Monday, 27 August 2007

Children and the conflict in Northern Uganda

One of the meetings I had last week was with a children's rights organisation. We ended up talking about the situation in Northern Uganda, and the difficulties in re-settling children who had been abducted from their villages at a very young age by the Lord’s Resistance Army. To many, the LRA way of life would have become the norm.

I was told the story of a five year old being inoculated for the first time at one of the resettlement centres. When the doctor injected him, he screamed out to his mother: ‘Tell Daddy to shoot him!”

Young girls in particular may have had a dual role within the LRA camps, as fighters and as sex slaves/ young mothers. Boys had grown used to being treated as men within the LRA, and were not happy with being treated like children again. Both boys and girls may have been forced to commit atrocities against their own people, which binds them into the LRA ‘community’ and increases the likelihood of them being rejected by their own people.

There are around 1.8 million internally displaced people as a result of the conflict in Northern Uganda – some say 2 million, which puts it on a par with Darfur, which commands much more media attention - and the majority of them are children. Not all of them would have become part of the LRA, but all of them would have been its victims, either abducted from their villagers by rebel soldiers or forced to leave for the safety of the camps because of fear of violence or abduction.

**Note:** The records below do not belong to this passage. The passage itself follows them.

-- ==== Sys2Proof/Machine/Switch.lean ====
section
/-! DEFINITION. Saving and restoring crews (18 R378 to R388): what a drain awaits, the save area as it is written and
read, the switch steps, and restore. -/

namespace Sys2Proof.Machine

/-! ### Drain (18 R379) -/

/-- The groups of a crew, without a group that runs a switch step. -/
def State.crewGroups (s : State) (crew : Nat) : List Group := s.all.filter fun g => g.sp.crew == crew && g.switchStep == 0

/-- Whether a held record is that of a copy or a state-store transfer, which is complete when it is written (16 R342; 17 R353). -/
def OutRec.completes (r : OutRec) : Bool :=
  match r.unit with
  | .copy _ => true
  | .store _ => true
  | _ => false

/-- Whether engine operations of a crew are under way (16 R342; 17 R364). -/
def State.engineBusy (s : State) (crew : Nat) : Bool :=
  s.copies.any (fun o => o.crew == crew) || s.arrays.any (fun a => a.order.any fun o => o.crew == crew) ||
    s.colls.any (fun c => !c.closed && c.parts.any fun p => p.crew == crew) ||
    s.punits.any (fun p => (match p.arm with | some a => a.crew == crew | none => false) && (p.run.isSome || !p.due.isEmpty)) ||
    s.stores.any (fun u => u.reqs.any fun r => r.crew == crew) || s.records.any fun r => r.completes && r.crew == crew

/-- Whether everything a drain awaits has come about: long results, late values but for pending receives, engine
operations, and the answers to posted entries (R379). -/
def State.drained (s : State) (crew : Nat) : Bool :=
  let gs := s.crewGroups crew
  let gids := gs.map (·.gid)
  gs.all (fun g => g.pend.isEmpty && g.syms.all fun y => y.mtag.isSome && !(y.want.all fun n => y.got.any fun p => p.1 == n)) &&
    !(s.net.any fun r => gids.contains r.gid) && !(s.scq.any fun o => gids.contains o.req.gid) && !s.engineBusy crew &&
    s.cores.all fun c => c.journal.toList.all fun e => match e with | some e => e.crew != crew || e.st != 1 | none => true

/-- Whether a group is stopped for a save. -/
def Group.isStopped (g : Group) : Bool := match g.run with | .stopped _ _ => true | _ => false

/-! ### The member areas (18 R382) -/

/-- The wait kind of a stopped group (R377, R382). -/
def waitKind : Option Wait → Nat
  | some (.sem _) => 1
  | some (.ring _ _ _) => 2
  | some (.barrier _ _ _) => 3
  | some .recv => 4
  | some .join => 5
  | some .regang => 6
  | some .fullEmpty => 8
  | some .watch => 9
  | some .evq => 10
  | some .stalledCall => 11
  | some .stepHold => 12
  | _ => 0

/-- A journal entry as its 256 bits (18 R374). -/
def JEntry.bits (e : JEntry) : BitVec 256 :=
  (e.addr ++ e.data ++ e.iclk ++ e.st ++ e.reason ++ BitVec.ofNat 5 e.lane ++ BitVec.ofNat 6 e.ctx ++ BitVec.ofNat 5 e.size ++
    BitVec.ofNat 10 e.opc : BitVec 256)
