/-- The bank's answer reaches the group that waits for it, and its journal entry is free (16 R345). -/
def State.decAnswer (s : State) (gid : Nat) : State :=
  match s.decs.find? fun d => d.gid == some gid && d.result.isSome with
  | none => s
  | some d =>
    let s1 : State := { s with decs := s.decs.erase d }
    let s2 := match d.entry with | some n => s1.freeEntries d.core [n] | none => s1
    match d.result with
    | some a => s2.mapGroup gid fun g => { g with answers := g.answers ++ [(g.lead, a)] }
    | none => s2

/-- Whether every store of the crews of a task has been performed and acknowledged (16 R346); writes at the own local
memory and SC operations of groups that have ended may still be on their way. -/
def State.storesDone (s : State) (task : Nat) : Bool :=
  (s.cores.all fun c => c.journal.toList.all fun e => match e with | some e => e.task != task || e.st != 1 | none => true) &&
    !(s.net.any fun r => r.op.writes && !(s.all.any fun g => g.gid == r.gid)) &&
    !s.scq.any fun o => !(s.all.any fun g => g.gid == o.req.gid)

/-- The automatic decrements of a completed task (15 R318; 16 R346). -/
def State.autoDecrement (s : State) (task : Nat) : State :=
  match s.task task with
  | none => s
  | some t =>
    match t.done with
    | none => s
    | some core =>
      if !s.storesDone task || (!t.decided && !t.killed) || t.await then s
      else
        let dec (n : Nat) : List Decr :=
          let a := t.record.succ n
          if a = 0 then []
          else [{ pa := (s.placeOf t.asid t.mwb t.swb ⟨false, true, false, true, false⟩ 0 a).map (·.1), va := BitVec.ofNat 64 a, src := core * 64, gid := none, entry := none, task := task,
                  core := core, launcher := t.launcher, fn := t.fn, since := s.clk, result := none }]
        let s1 : State := { s with decs := s.decs ++ dec 0 ++ dec 1 }
        if t.reply then s1.mapTask task fun t => { t with done := none } else { s1 with tasks := s1.tasks.filter fun x => x.id != task }

/-! ### Meanings -/

/-- SPAWN (R343): Reads and checks a task record and starts its tender walk. -/
noncomputable def execSpawn (a : BitVec 6) (d : BitVec 6) (s : State) : Host.Outcome State Fault Refusal :=
  issue (.spawn a d) elected (fun _ => none) (spawnAct (.spawn a d) a d) s

/-- TASK_DEC (R345): Releases and sends a decrement to a dependency counter, waiting for the answer. -/
noncomputable def execTaskDec (a : BitVec 6) (s : State) : Host.Outcome State Fault Refusal :=
  issue (.taskDec a) elected (fun _ => none) (taskDecAct (.taskDec a) a) s

/-- TASK_CTR (R344): Writes a dependency counter and its creator word. -/
noncomputable def execTaskCtr (a : BitVec 6) (s : State) : Host.Outcome State Fault Refusal :=
  issue (.taskCtr a) elected
    (fun s => if (s.g.xr 2).extractLsb' 1 63 != 0 || (s.g.xr 0).extractLsb' 56 8 != 0 then some (encTrap (.taskCtr a) s) else none)
    (taskCtrAct (.taskCtr a) a) s

/-- AUTOMATIC_DECREMENT (R318): Once the completed task's stores are acknowledged, SUCC0 and SUCC1 are decremented. -/
def execAutomaticDecrement (task : Nat) (s : State) : Host.Outcome State Fault Refusal := .next (s.autoDecrement task).tick

/-- COUNTER_DECREMENT (R317): The bank ALU applies a decrement to a dependency counter. -/
def execCounterDecrement (idx : Nat) (s : State) : Host.Outcome State Fault Refusal := .next (s.decrement idx).tick

/-- TASK_DEC_BANK_ANSWER (R345): The bank's answer to a task.dec reaches the waiting group, which continues or takes cause 0x1E, 0x09, 0x12 or 0x18. -/
def execTaskDecBankAnswer (gid : Nat) (s : State) : Host.Outcome State Fault Refusal := .next (s.decAnswer gid).tick

/-- TENDER_WALK_START (R321): A task record starts its walk at its source quad. -/
def execTenderWalkStart (idx : Nat) (s : State) : Host.Outcome State Fault Refusal := .next (s.startWalkOf idx).tick

/-- TENDER_WALK_OFFER (R145): A record reaches a quad, which takes crews from it, then moves on or queues. -/
def execTenderWalkOffer (idx : Nat) (s : State) : Host.Outcome State Fault Refusal := .next (s.offer idx).tick

/-- READY_QUEUE_OFFER (R319): A core frees capacity and the quad offers its queued records in service order. -/
def execReadyQueueOffer (quad : Nat) (s : State) : Host.Outcome State Fault Refusal := .next (s.offerQueue quad).tick

/-- PASSED_OVER_LIMIT (R319): An entry passed over for 4,096 clk blocks later entries from placement. -/
def execPassedOverLimit (quad : Nat) (entry : Nat) (s : State) : Host.Outcome State Fault Refusal := .next (s.passLimit quad entry).tick

end Sys2Proof.Machine
end

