/-- The generation loop. `bt.prep` sends its list to the replicas and `bt.commit` its commit where its own replica is staged by it, and each
then waits for its answer; a replica stages a list it accepts, discards one, applies a commit, entries before header, or goes stale, and
firmware restores a stale one; what replicas of other packages answer, free values (log 44), changes nothing but the answers; the answers
count the acknowledgements. `migrate` moves the strand to the context that the destination
reserves or reports the failure; `pt.trunc` cuts the table and counts the pages freed (23 R445 to R458). -/
def Obligations.ReplicasMigrationAndTruncation : Prop :=
  (∀ (b a d : BitVec 6) (s : State) (l : Lane) (rest : List Lane) (r : Replica) (ps : List XPage), s.clear (.btPrep b a d) [a, b] →
    s.follower (.btPrep b a d) = true → s.g.acts = l :: rest → prepBad (s.g.xr 0) (s.g.xr 1) = false → s.tableOf l a = .inl r →
    let n := ((s.g.xr 0).extractLsb' 32 7).toNat
    let v := s.g.read l b
    let runs := capRuns v 0 (144 * n)
    spanTrap s.g v b [.r] false 16 runs 0 (144 * n : Nat) = none → s.capture s.g needR (fun _ => true) runs = .inl ps →
    s.inFlight = false → s.g.unwatched → (∀ x ∈ xlines ps runs, s.ownedAt (x * 64) 64 = false) →
    (∀ k < n, s.xbad s.g.core ps (runAddrs (capRuns v (144 * k : Nat) 144)) = false) →
    ∃ (t : State) (o : BtOp) (c : Nat), exec (.btPrep b a d) s = .next t ∧ t.g.pc = s.g.pc ∧ t.g.run = .waiting .batch c ∧ t.g.sent = true ∧ t.mem = s.mem ∧
      t.groups = s.groups ∧ s.g.agrees t.g [] ∧ t.btops = s.btops ++ [o] ∧ o.gid = s.g.gid ∧ o.commit = false ∧
      o.iter = ((s.g.xr 0).extractLsb' 0 32).toNat ∧ o.deadline = s.clk + ((s.g.xr 1).extractLsb' 0 32).toNat ∧
      o.recs = s.stagingRecs v ps n ∧ o.nrep = s.repCount r ∧ o.answers = [] ∧ o.since = s.clk ∧ o.src = s.g.core) ∧
  (∀ (a d : BitVec 6) (s : State) (l : Lane) (rest : List Lane) (r : Replica), s.clear (.btCommit a d) [a] →
    s.follower (.btCommit a d) = true → s.g.acts = l :: rest → s.tableOf l a = .inl r →
    let mine := s.repState r = 1 ∧ r.issuer = some (s.g.gang, s.g.sp.crew) ∧ r.order = none
    (mine → ∃ (t : State) (o : BtOp) (c : Nat), exec (.btCommit a d) s = .next t ∧ t.g.pc = s.g.pc ∧ t.g.run = .waiting .batch c ∧ t.g.sent = true ∧ t.mem = s.mem ∧
      s.g.agrees t.g [] ∧ t.btops = s.btops ++ [o] ∧ o.commit = true ∧ o.deadline = s.clk + r.tlim ∧ o.nrep = s.repCount r ∧
      t.replicas = s.replicas.map fun q =>
        if q.issuer = some (s.g.gang, s.g.sp.crew) ∧ q.order = none then { q with order := some true } else q) ∧
    (¬ mine → exec (.btCommit a d) s =
      (let g : Group := if d = 0 then s.g else s.g.write d (s.g.acts.map fun k => (k.no, asData 0))
       let s1 : State := { s with g := g }
       .next (s1.past (.btCommit a d) s)))) ∧
  (∀ (i : Instr) (s : State) (l : Lane) (rest : List Lane) (b a d : BitVec 6), i ∈ [.btPrep b a d, .btCommit a d, .migrate a d] →
    s.g.sent = true → s.g.held = [] → s.unstepped → s.g.acts = l :: rest → s.g.stream d = none →
    (s.g.answers = [] → exec i s = .next (s.waits .batch)) ∧
    (∀ n v as, s.g.answers = (n, .ok v) :: as → exec i s =
      (let g : Group := if d = 0 then s.g else s.g.write d (s.g.acts.map fun k => (k.no, v))
       let s1 : State := { s with g := g }
       .next (s1.past i s)))) ∧
  (∀ (s : State) (die : Nat) (r : Replica) (o : BtOp), die < 8 → s.replica die = some r →
    s.nextList die = some o → s.pkg.deadDies.getLsbD die = false →
    ∃ t : State, exec (.replicaStage die) s = .next t ∧ t.g = s.g ∧ t.groups = s.groups ∧
      t.btops = s.btops.map (fun p => if p = o then { p with answers := p.answers ++ [(die, s.repAccepts r o.iter o.recs)] } else p) ∧
      (s.repAccepts r o.iter o.recs = false → t.mem = s.mem ∧ t.replicas = s.replicas) ∧
      (s.repAccepts r o.iter o.recs = true →
        t.replica die = some { r with staged := o.recs, issuer := some (o.gang, o.crew), tlim := o.tlim, order := none, phase := 0 } ∧
        t.mem = (let m := s.mem.store (r.pa + 8) 4 o.iter
                 m.store r.pa 1 (m.nat r.pa 1 / 4 * 4 + 1)))) ∧
  (∀ (s : State) (die : Nat) (r : Replica), s.replica die = some r → r.order = some false →
    ∃ t : State, exec (.replicaDiscard die) s = .next t ∧ t.g = s.g ∧ t.groups = s.groups ∧
      t.mem = s.mem.store r.pa 1 (s.mem.nat r.pa 1 / 4 * 4) ∧
      t.replica die = some { r with staged := [], issuer := none, order := none, phase := 0 }) ∧
  (∀ (s : State) (die : Nat) (r : Replica), die < 8 → s.replica die = some r → r.order = some true →
    (s.awaited r = none → ∃ t : State, exec (.replicaCommitApply die) s = .next t ∧ t.g = s.g ∧
      t.mem = s.mem.store r.pa 1 (s.mem.nat r.pa 1 / 4 * 4 + 2) ∧ ∀ o ∈ t.owned, o.2 ≠ r.op) ∧
    (r.phase = 0 → s.awaited r ≠ none → s.unitHeld (.collective die) = false → (∀ x ∈ r.lines r.staged, s.ownedAt (x * 64) 64 = false) →
      ∃ t : State, exec (.replicaCommitApply die) s = .next t ∧ t.g = s.g ∧ t.mem = s.mem ∧ t.replica die = some { r with phase := 1 } ∧
        t.owned = s.owned ++ (r.lines r.staged).map fun x => (x, r.op)) ∧
    (r.phase = 0 → s.awaited r ≠ none → s.unitHeld (.collective die) = true ∨ (∃ x ∈ r.lines r.staged, s.ownedAt (x * 64) 64 = true) →
      exec (.replicaCommitApply die) s = .next s.tick) ∧
    (r.phase = 1 → s.awaited r ≠ none → ∃ t : State, exec (.replicaCommitApply die) s = .next t ∧ t.g = s.g ∧ t.mem = (r.staged.foldl (fun s e => s.putEntry r e) s).mem ∧
      t.replica die = some { r with phase := 2 } ∧ ∀ o ∈ t.owned, o.2 ≠ r.op) ∧
    (∀ o, r.phase = 2 → s.awaited r = some o → ∃ t : State, exec (.replicaCommitApply die) s = .next t ∧ t.g = s.g ∧
      (t.mem = (let m := s.mem.store (r.pa + 4) 4 (s.repPiter r)
                m.store r.pa 1 (m.nat r.pa 1 / 4 * 4))) ∧
      t.btops = s.btops.map fun p => if p = o then { p with answers := p.answers ++ [(die, true)] } else p)) ∧
  (∀ (i : Instr) (s : State) (n : Nat), 8 ≤ n → i ∈ [Instr.replicaStage n, .replicaCommitApply n] →
    ∃ t : State, exec i s = .next t ∧ t.g = s.g ∧ t.groups = s.groups ∧ t.mem = s.mem ∧ t.replicas = s.replicas ∧
      t.btops.map (fun o => (o.gid, o.commit, o.nrep)) = s.btops.map fun o => (o.gid, o.commit, o.nrep)) ∧
  (∀ (s : State) (o : BtOp), s.btops.find? (fun o => o.gid == s.g.gid && !o.commit) = some o → o.gid = s.g.gid →
    o.nrep ≤ o.answers.length ∨ o.deadline ≤ s.clk →
    let acks := (o.answers.filter (·.2)).length
    ∃ t : State, exec (.btPrepAnswer s.g.gid) s = .next t ∧ t.mem = s.mem ∧ t.groups = s.groups ∧ t.btops = s.btops.erase o ∧
      t.g = { s.g with answers := s.g.answers ++
        [(s.g.lead, .ok (asData (BitVec.ofNat 64 (o.nrep * 2 ^ 32 + acks * 2 ^ 16 + (if acks = o.nrep then 1 else 0)))))] } ∧
      (acks ≠ o.nrep → t.replicas = s.replicas.map fun r => if (r.die, true) ∈ o.answers then { r with order := some false } else r)) ∧
  (∀ (s : State) (o : BtOp), s.btops.find? (fun o => o.gid == s.g.gid && o.commit) = some o → o.gid = s.g.gid →
    (o.answers.length = o.nrep → ∃ t : State, exec (.btCommitAnswer s.g.gid) s = .next t ∧ t.mem = s.mem ∧ t.groups = s.groups ∧
      t.btops = s.btops.erase o ∧ t.g = { s.g with answers := s.g.answers ++ [(s.g.lead, .ok (asData 1))] }) ∧
    (o.answers.length ≠ o.nrep → o.deadline ≤ s.clk → ∃ t : State, exec (.btCommitAnswer s.g.gid) s = .next t ∧ t.groups = s.groups ∧
      t.btops = s.btops.erase o ∧ t.sys = s.sys ++ [⟨0, 0, 0, 0, 0x3F, 0⟩] ∧
      t.g = { s.g with answers := s.g.answers ++ [(s.g.lead, .ok (asData 2))] })) ∧
  (∀ (s : State) (die src : Nat) (r c : Replica), s.inv → s.replica die = some r → s.replica src = some c → s.repState r = 2 → s.repState c = 0 →
    ∃ t : State, exec (.staleReplicaRestore die src) s = .next t ∧ t.g = s.g ∧ t.groups = s.groups ∧ t.replicas = s.replicas ∧
      ∀ k < Replica.size, t.mem.byte (r.pa + k) = s.mem.byte (c.pa + k)) ∧
  (∀ (a d : BitVec 6) (s : State) (l : Lane) (rest : List Lane), s.clear (.migrate a d) [a] → s.follower (.migrate a d) = true →
    s.g.isG = false → s.g.acts = l :: rest → (s.g.words l a).toNat < 2 ^ 13 → (∀ c : Nat, 48 ≤ c → c ≤ 55 → s.g.stream (BitVec.ofNat 6 c) = none) →
    (∀ sl ∈ s.g.slices, sl.stack = []) → (∀ p ∈ s.g.pend, p.discarded = true) → s.g.syms = [] → s.quiet false = true →
    ((s.g.words l a).toNat = s.g.core → exec (.migrate a d) s =
      (let g : Group := if d = 0 then s.g else s.g.write d (s.g.acts.map fun k => (k.no, asData 0))
       let s1 : State := { s with g := g }
       .next (s1.past (.migrate a d) s))) ∧
    ((s.g.words l a).toNat ≠ s.g.core → exec (.migrate a d) s =
      (let s1 : State := { s with g := { s.g with sent := true, answers := [] } }
       .next (s1.waits .fence)))) ∧
  (∀ (s : State) (gid dest : Nat) (g : Group), s.migrating gid = some dest → s.group gid = some g →
    (∀ code, s.reserve g.sp.task dest = .inr code → ∃ t : State, exec (.migrateReserve gid) s = .next t ∧ t.mem = s.mem ∧
      t.group gid = some { g with answers := [(g.lead, .ok (asData (BitVec.ofNat 64 code)))] }) ∧
    (∀ c n h, s.reserve g.sp.task dest = .inl (c, n) → s.all.find? (fun h => h.sp.crew == c.id) = some h →
      let s1 := (s.leave g).mapGroup gid fun g => migrated s g h c n
      exec (.migrateReserve gid) s = .next ((s1.releaseAll g.sp.task).crewEnds g.sp.crew true).tick)) ∧
  (∀ (b a d : BitVec 6) (s : State) (l : Lane) (rest : List Lane) (hp ps : List XPage), s.clear (.ptTrunc b a d) [a, b] →
    s.follower (.ptTrunc b a d) = true → s.g.acts = l :: rest → s.inFlight = false → s.owned = [] → s.g.banked d = false → d.toNat < 56 →
    let v := s.g.read l a
    let need : Need := ⟨true, true, false, false, false⟩
    let header := s.mem.xat hp v 0 8
    let runs := capRuns v 0 (64 + 8 * ptPages header)
    let p := (s.g.words l b).toNat
    let n := (p + ptPer header - 1) / ptPer header
    let s' := s.readLines s.g.core ps (runAddrs runs)
    spanTrap s.g v a [.r, .w] false 1 (capRuns v 0 64) 0 64 = none → s.capture s.g need (fun _ => true) (capRuns v 0 64) = .inl hp →
    s.xbad s.g.core hp (runAddrs (capRuns v 0 64)) = false → spanTrap s.g v a [.r, .w] false 64 runs 0 (64 + 8 * ptPages header : Nat) = none →
    ptPer header ≠ 0 → s.mem.xat hp v 8 56 = 0 → p < 2 ^ 32 → s.capture s.g need (fun _ => true) runs = .inl ps → s.g.unwatched →
    (ptPos header ≤ p → exec (.ptTrunc b a d) s =
      (let g : Group := if d = 0 then s'.g else s'.g.write d (s.g.acts.map fun k => (k.no, asData 0))
       let s1 : State := { s' with g := g }
       .next (s1.past (.ptTrunc b a d) s))) ∧
    (p < ptPos header → (s.core s.g.core).freeCount ≠ 0 →
      let at_ (k : Nat) : Nat := spreadInt (capWalk v.bits) (index v + (k : Int))
      let cut := (upFrom 0 (ptPages header)).filter fun k => decide (n ≤ k) && (s.mem.xat ps v (64 + 8 * k : Nat) 8).testBit 0
      let r := s'.truncate s.g.core ps (truncWrites (fun k => s.mem.xat ps v (64 + 8 * k : Nat) 8) at_ header p n)
      ∃ t : State, exec (.ptTrunc b a d) s = .next t ∧ t.g.pc = s.g.pc + 4 ∧ t.mem = r.1.mem ∧ t.groups = s.groups ∧ s.g.agrees t.g [d] ∧
          (d ≠ 0 → ∀ k ∈ t.g.lanes, k.active = true → k.reg d = asData (BitVec.ofNat 64 (n * 2 ^ 32 + cut.length)))))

Most recently, child-trafficking has become a real issue in the North, with some traffickers posing as charitable concerns. One step which is being taken to try to combat this is a campaign for birth registration, which would make children’s identities easier to ascertain. Although by law all births in Uganda must be registered, only 4% currently are. Only 1% of the population has a birth certificate. So now there is a campaign to ensure that all new babies are registered at birth, and that other children are registered when, for example, they are inoculated. It won’t stop all trafficking, but it might help.